FOR IMMEDIATE RELEASE: May 8, 2008

CONTACT: Sebastian D’Elia
908-527-4419 - 908-770-3662

 

SHERIFF’S OFFICERS TO SQUARE OFF AGAINST CORRECTIONS OFFICERS
ON THE DIAMOND
Freeholder’s Charitable Cup softball game scheduled for June 21st
to benefit Sheriff’s Project Lifesaver program

ELIZABETH---Union County Corrections Officers and Sheriff’s Officers will play each other in the first-ever Freeholder’s Charitable Cup Softball game on Saturday, June 21st, 1 p.m. at Warinanco Park in Elizabeth as a fundraiser to benefit Sheriff Ralph Froehlich’s Project Lifesaver program.

The Project Lifesaver program helps individuals with autism, alzheimer’s disease or other debilitating disorders by outfitting them with a watch-sized transmitter which can be tracked by the Sheriff’s Search and Rescue Unit if the individual is reported missing or lost.

Tickets for the game are $10--with all proceeds going toward Project Lifesaver---and can be purchased by calling Undersheriff Gerald Green (908-527-4450), Jim Roche, President of PBA Local #199 representing corrections officers (908-527-1333), and the toll-free Info Line at 1-877-424-1234. The winner of the game will be awarded the first annual Freeholder’s Charitable Cup after the game, which is slated to be played on Diamond #2 at the park. The winner will hold the cup for a full year until the following year’s rematch. (A rain date will be announced shortly.)

“We are working with Sheriff Froehlich to raise money to purchase the equipment for this worthwhile program while raising awareness about it throughout the County so we can expand enrollment in the program,” said Freeholder Chairman Angel G. Estrada.

Project Lifesaver, a national program, was initiated locally several years ago by Sheriff Froehlich and Morris County Sheriff Edward Rochford, and it has since spread throughout the state and now New Jersey is the only state in the nation with complete coverage for the program in every County.

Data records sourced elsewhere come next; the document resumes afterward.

-- ==== Sys2Proof/Claims/Numbers.lean ====
section
/-!
DEFINITION. What the rules of the manual say of the number that a result is: codes as rational numbers, the nearest member of a format, the
other rounding modes, and the bounds of the special functions (R111, R113, R115 to R117, R121, R122, R132, R133).
-/
namespace Sys2Proof.Claims
open Sys2Proof.Machine

/-! ## Codes as numbers (R111, R113, R115) -/

/-- The sign, exponent and fraction fields of a code. -/
def signOf (f : BinFmt) (c : Nat) : Nat := c / 2 ^ (f.eb + f.mb) % 2
def expOf (f : BinFmt) (c : Nat) : Nat := c / 2 ^ f.mb % 2 ^ f.eb
def fracOf (f : BinFmt) (c : Nat) : Nat := c % 2 ^ f.mb
/-- The number that the fields of a code stand for, subnormal or normal. -/
def ratOf (f : BinFmt) (c : Nat) : ℚ :=
  (-1) ^ signOf f c * (if expOf f c = 0 then (fracOf f c : ℚ) * 2 ^ (1 - f.bias - f.mb)
    else (2 ^ f.mb + fracOf f c : ℚ) * 2 ^ ((expOf f c : ℤ) - f.bias - f.mb))
/-- A finite code of an IEEE format. -/
def finiteCode (f : BinFmt) (c : Nat) : Prop := c < 2 ^ (1 + f.eb + f.mb) ∧ expOf f c ≠ 2 ^ f.eb - 1
/-- A NaN code of an IEEE format, and the canonical one (R111). -/
def nanCodeOf (f : BinFmt) (c : Nat) : Prop := c < 2 ^ (1 + f.eb + f.mb) ∧ expOf f c = 2 ^ f.eb - 1 ∧ fracOf f c ≠ 0
def canonicalNan (f : BinFmt) : Nat :=
  if f = fmt64 then 0x7FF8000000000000 else if f = fmt32 then 0x7FC00000 else if f = fmt16 then 0x7E00 else 0x7FC0
/-- The four formats of R111. -/
def ieeeFormat (f : BinFmt) : Prop := f = fmt64 ∨ f = fmt32 ∨ f = fmt16 ∨ f = fmtB16
/-- Halfway from the largest finite magnitude to the next power of two: from there on nearest-even overflows. -/
def halfPast (f : BinFmt) : ℚ := (2 ^ (f.mb + 2) - 1) * 2 ^ (f.bias - f.mb - 1)
/-- The infinity of a sign, or the largest finite code where the result saturates (R122). -/
def overflowCode (f : BinFmt) (sat neg : Bool) : Nat :=
  (2 ^ f.eb - 1) * 2 ^ f.mb - (if sat then 1 else 0) + (if neg then 2 ^ (f.eb + f.mb) else 0)

/-- A byte in two's complement. -/
def twosByte (c : Nat) : ℤ := if c % 256 < 128 then (c % 256 : ℕ) else (c % 256 : ℕ) - 256
/-- One term of a D2P8 code (R115). -/
def d2Part (sign shift : Nat) : ℚ := if shift = 7 then 0 else (-1) ^ sign / 2 ^ shift
/-- The IEEE layout of a format code, where it has one (R113, R118). -/
def layoutOfFormat (f : Nat) : Option BinFmt :=
  match f with
  | 0 => some fmtB16 | 1 => some fmt16 | 2 => some ⟨4, 3⟩ | 3 => some ⟨5, 2⟩ | 4 => some ⟨3, 2⟩ | 5 => some ⟨2, 3⟩ | 6 => some ⟨2, 1⟩
  | 0xA => some fmt32 | _ => none
/-- The formats BF16, FP16 and FP32. -/
def wide (f : Nat) : Prop := f = 0 ∨ f = 1 ∨ f = 0xA
/-- The finite members of a format (R113, R115, R118). -/
def member (f c : Nat) : Prop :=
  match f with
  | 0 => finiteCode fmtB16 c | 1 => finiteCode fmt16 c | 0xA => finiteCode fmt32 c
  | 2 => c < 256 ∧ c % 128 ≠ 127 | 3 => c < 256 ∧ c % 128 < 124
  | 4 => c < 64 | 5 => c < 64 | 6 => c < 16 | 7 => c < 256 | 8 => c < 256 | 9 => c < 256
  | _ => False
/-- The number that a member stands for. -/
def valueOf (f c : Nat) : ℚ :=
  match layoutOfFormat f with
  | some b => ratOf b c
  | none =>
    if f = 7 then twosByte c / 64
    else if f = 8 then d2Part (c / 128 % 2) (c / 16 % 8) + d2Part (c / 8 % 2) (c % 8)
    else twosByte c

/-! ## Rounding (R121, R122) -/

/-- A member of a set of codes that no other is nearer to x than, and that is preferred where another is as near. -/
structure Nearest (mem : Nat → Prop) (val : Nat → ℚ) (preferred : Nat → Nat → Prop) (x : ℝ) (c : Nat) : Prop where
  member : mem c
  near   : ∀ d, mem d → |(val c : ℝ) - x| ≤ |(val d : ℝ) - x|
  tie    : ∀ d, mem d → val d ≠ val c → |(val c : ℝ) - x| = |(val d : ℝ) - x| → preferred c d
/-- Rounding to nearest-even in an IEEE format: the nearest finite member, of x's own sign, or from halfway past the largest the infinity. -/
structure NearestEven (f : BinFmt) (x : ℝ) (c : Nat) : Prop where
  inside : |x| < halfPast f → Nearest (finiteCode f) (ratOf f) (fun c _ => c % 2 = 0) x c ∧ (x < 0 → signOf f c = 1) ∧ (0 < x → signOf f c = 0)
  above  : (halfPast f : ℝ) ≤ x → c = overflowCode f false false
  below  : x ≤ -(halfPast f : ℝ) → c = overflowCode f false true

/-- Which of two members that are as near is taken: the even one, in D2P8 the one of smaller magnitude. -/
def preferredIn (f c d : Nat) : Prop := if f = 8 then |valueOf f c| < |valueOf f d| else c % 2 = 0
/-- The largest member of a format that is no further from zero than x, on x's side. -/
structure TowardZero (f : Nat) (x : ℚ) (c : Nat) : Prop where
  member : member f c
  side   : 0 ≤ valueOf f c * x
  inside : |valueOf f c| ≤ |x|
  most   : ∀ d, Claims.member f d → 0 ≤ valueOf f d * x → |valueOf f d| ≤ |x| → |valueOf f d| ≤ |valueOf f c|
/-- The greatest member of a format that is not above x. -/
structure Downward (f : Nat) (x : ℚ) (c : Nat) : Prop where
  member : member f c
  inside : valueOf f c ≤ x
  most   : ∀ d, Claims.member f d → valueOf f d ≤ x → valueOf f d ≤ valueOf f c
/-- A magnitude that x may be rounded to: of a member on x's side, or in the wide formats the power of two above the largest. -/
def gridPoint (f : Nat) (x g : ℚ) : Prop :=
  (∃ d, member f d ∧ 0 ≤ valueOf f d * x ∧ g = |valueOf f d|) ∨ ∃ b, wide f ∧ layoutOfFormat f = some b ∧ g = 2 ^ (b.bias + 1)
/-- A code is x rounded to a magnitude; the power of two above the largest is an overflow. -/
def atMagnitude (f : Nat) (sat : Bool) (x : ℚ) (c : Nat) (g : ℚ) : Prop :=
  (member f c ∧ 0 ≤ valueOf f c * x ∧ |valueOf f c| = g) ∨
    ∃ b, wide f ∧ layoutOfFormat f = some b ∧ g = 2 ^ (b.bias + 1) ∧ c = overflowCode b sat (decide (x < 0))
/-- Stochastic rounding by a hash: between the magnitudes on either side of x's. -/
structure Stochastic (f : Nat) (sat : Bool) (h : Nat) (x : ℚ) (c : Nat) : Prop where
  member  : gridPoint f x |x| → atMagnitude f sat x c |x|
  between : ∀ lo hi, gridPoint f x lo → gridPoint f x hi → lo < |x| → |x| < hi → (∀ g, gridPoint f x g → g ≤ lo ∨ hi ≤ g) →
    atMagnitude f sat x c (if (h : ℚ) < (|x| - lo) / (hi - lo) * 2 ^ 32 then hi else lo)
  beyond  : ∀ g, gridPoint f x g → (∀ k, gridPoint f x k → k ≤ g) → g < |x| → atMagnitude f sat x c g
/-- The result of `round` for an exact number, by mode: 0 nearest-even, 1 toward zero, 2 toward -infinity, 3 stochastic. -/
def RoundsTo (f mode : Nat) (sat : Bool) (h : Nat) (x : ℚ) (c : Nat) : Prop :=
  match mode with
  | 0 => ((∀ b, wide f → layoutOfFormat f = some b → |x| < halfPast b) → Nearest (member f) (valueOf f) (preferredIn f) x c) ∧
      ∀ b, wide f → layoutOfFormat f = some b → halfPast b ≤ |x| → c = overflowCode b sat (decide (x < 0))
  | 1 => TowardZero f x c
  | 2 => ((∃ d, member f d ∧ valueOf f d ≤ x) → Downward f x c) ∧ ((∀ d, member f d → x < valueOf f d) →
      (∀ b, wide f → layoutOfFormat f = some b → c = overflowCode b sat true) ∧
      (¬ wide f → member f c ∧ ∀ d, member f d → valueOf f c ≤ valueOf f d))
  | _ => Stochastic f sat h x c
/-- The sign of a result that is a member (R116, R117): x's own in a format with a -0 code; elsewhere zero has one code; in D2P8 the smallest
code of the value. -/
structure SignsRight (f : Nat) (x : ℚ) (c : Nat) : Prop where
  signed : ∀ b, layoutOfFormat f = some b → (x < 0 → signOf b c = 1) ∧ (0 < x → signOf b c = 0)
  zero   : f = 8 → valueOf f c = 0 → c = 0x77
  least  : f = 8 → valueOf f c ≠ 0 → ∀ d < 256, valueOf f d = valueOf f c → c ≤ d
/-- The result of a NaN and of an infinity (R122), and of a signed zero (R117). -/
def nanTo (f : Nat) : Nat :=
  match f with
  | 0 => 0x7FC0 | 1 => 0x7E00 | 0xA => 0x7FC00000 | 2 => 0x7F | 3 => 0x7E | 8 => 0x77 | _ => 0
def infTo (f : Nat) (sat neg : Bool) : Nat :=
  match f with
  | 0 => overflowCode fmtB16 sat neg | 1 => overflowCode fmt16 sat neg | 0xA => overflowCode fmt32 sat neg
  | 2 => if neg then 0xFE else 0x7E
  | 3 => (if sat then 0x7B else 0x7C) + (if neg then 0x80 else 0)
  | 6 => if neg then 0xF else 0x7
  | 7 => if neg then 0x80 else 0x7F | 9 => if neg then 0x80 else 0x7F
  | 8 => if neg then 0x88 else 0x00
  | _ => if neg then 0x3F else 0x1F
def zeroTo (f : Nat) (neg : Bool) : Nat :=
  match layoutOfFormat f with
  | some b => if neg then 2 ^ (b.eb + b.mb) else 0
  | none => if f = 8 then 0x77 else 0

/-- The number of an exact value. -/
def numberOf (neg : Bool) (m : Nat) (e : ℤ) : ℚ := (if neg then -1 else 1) * m * 2 ^ e

/-! ## What the operations return -/

/-- Sums, differences, products and fused products of finite numbers are rounded once to nearest-even; a NaN gives the canonical NaN (R111,
R132, R366). -/
def SumsAreNearest : Prop :=
  ∀ f, ieeeFormat f → ∀ x y z, finiteCode f z →
    (finiteCode f x → finiteCode f y →
      NearestEven f ((ratOf f x + ratOf f y : ℚ) : ℝ) (fpAdd f x y) ∧ NearestEven f ((ratOf f x - ratOf f y : ℚ) : ℝ) (fpSub f x y) ∧
      NearestEven f ((ratOf f x * ratOf f y : ℚ) : ℝ) (fpMul f x y) ∧ NearestEven f ((ratOf f x * ratOf f y + ratOf f z : ℚ) : ℝ) (fpFma f x y z)) ∧
    (nanCodeOf f x ∨ nanCodeOf f y → fpAdd f x y = canonicalNan f ∧ fpSub f x y = canonicalNan f ∧ fpMul f x y = canonicalNan f ∧
      fpFma f x y z = canonicalNan f)
/-- `round` into each format, of an exact number, a NaN, an infinity and a signed zero (R117, R121, R122). -/
def RoundRounds : Prop :=
  ∀ f ≤ 10, ∀ mode < 4, ∀ (sat : Bool) (h : Nat), h < 2 ^ 32 →
    (∀ (neg : Bool) (m : Nat) (e : ℤ), RoundsTo f mode sat h (numberOf neg m e) (roundTo f mode sat h (.fin neg m e)) ∧
      SignsRight f (numberOf neg m e) (roundTo f mode sat h (.fin neg m e))) ∧
    roundTo f mode sat h .nan = nanTo f ∧ (∀ neg, roundTo f mode sat h (.inf neg) = infTo f sat neg) ∧
    ∀ (neg : Bool) (e : ℤ), roundTo f mode sat h (.fin neg 0 e) = zeroTo f neg
/-- The value that a conversion reads from a member of its source format is the member's number; a conversion rounds it, `QNT` after its
scale, and `DEQ` rounds an element times its scale to FP32 (R113, R114, R115, R126, R360, R361, R421). -/
def ConversionsRound : Prop :=
  (∀ f ≤ 10, ∀ c, member f c → ∃ neg m e, codeVal f c = .fin neg m e ∧ numberOf neg m e = valueOf f c) ∧
  (∀ (f m mode h c : Nat) (sat : Bool), cvtOne f m mode sat h c = roundTo f mode sat h (codeVal m c)) ∧
  (∀ (f mode h a s : Nat) (sat : Bool), f ≤ 10 → mode < 4 → h < 2 ^ 32 → finiteCode fmt32 a → s < 255 →
    RoundsTo f mode sat h (ratOf fmt32 a / 2 ^ ((s : ℤ) - 127)) (qntOne f mode sat h a s)) ∧
  ∀ (f c s : Nat), f ≤ 10 → member f c → s < 255 → NearestEven fmt32 ((valueOf f c * 2 ^ ((s : ℤ) - 127) : ℚ) : ℝ) (deqOne f c s)
/-- `FSQRT` is correctly rounded in every type; `FRCP` is correctly rounded in the paired types, and lies within one ULP in F32 and F64, exact
where its result can be (R132, R133, R369). -/
def RootsAndReciprocals : Prop :=
  ∀ (t x : Nat) (f : BinFmt), (t = 0 ∧ f = fmt32) ∨ (t = 1 ∧ f = fmt64) ∨ (t = 2 ∧ f = fmt16) ∨ (t = 3 ∧ f = fmtB16) → finiteCode f x →
    ratOf f x ≠ 0 →
    (0 < ratOf f x → NearestEven f (Real.sqrt (ratOf f x : ℝ)) (fpSpecial .sqrt t x)) ∧
    (2 ≤ t → NearestEven f ((1 / ratOf f x : ℚ) : ℝ) (fpSpecial .rcp t x)) ∧
    (t < 2 → (∀ d, finiteCode f d → |ratOf f d| < |1 / ratOf f x|) →
      fpSpecial .rcp t x = overflowCode f false (decide (ratOf f x < 0))) ∧
    (t < 2 → (∃ d, finiteCode f d ∧ |1 / ratOf f x| ≤ ratOf f d) → finiteCode f (fpSpecial .rcp t x) ∧
      (∀ e : ℤ, 2 ^ e ≤ |1 / ratOf f x| → |1 / ratOf f x| < 2 ^ (e + 1) →
        |ratOf f (fpSpecial .rcp t x) - 1 / ratOf f x| ≤ 2 ^ (max e (1 - f.bias) - f.mb)) ∧
      ∀ d, finiteCode f d → ratOf f d = 1 / ratOf f x → ratOf f (fpSpecial .rcp t x) = 1 / ratOf f x)

end Sys2Proof.Claims
end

The lightweight, battery-operated transmitters used through Project Lifesaver can be tracked for up to several miles, but with densely populated areas cutting back on the range. Each device has a unique radio signal that broadcasts the radio signal 24 hours a day.

The wristband transmitters cost about $285 each and $15 monthly for batteries and maintenance. A transmitter worn by an Elizabeth man several years ago helped Sheriff’s Officers using the Project Lifesaver program to rescue him within two hours of the 74-year-old man’s disappearance.

Speaking of the game, Sheriff Froehlich said he is anticipating an exciting contest between the two organizations, which have played each other before in softball leagues.

“The reason this is going to be a great battle is that all players will see the importance of the game—helping people in need,” Froehlich said. “Project Lifesaver benefits people of all age groups.”

Froehlich, the nation’s longest-running Sheriff, said he plans on participating in the game.

The Sheriff’s Officers may be facing an uphill battle, however, as the Corrections Officers have won two of the last three Police League Championships. Undersheriff Gerald Green, who is helping to organize the event,  said this would not deter his team.

“We have extra motivation because it is for a good cause, and we want to show that we are one of the elite teams in the County,” Green said.

Jim Roche, President of PBA Local #199, which represents all corrections officers anticipates a competitive game.

“We are honored to participate, and we are looking forward to raising money for the Sheriff’s program,” Roche said.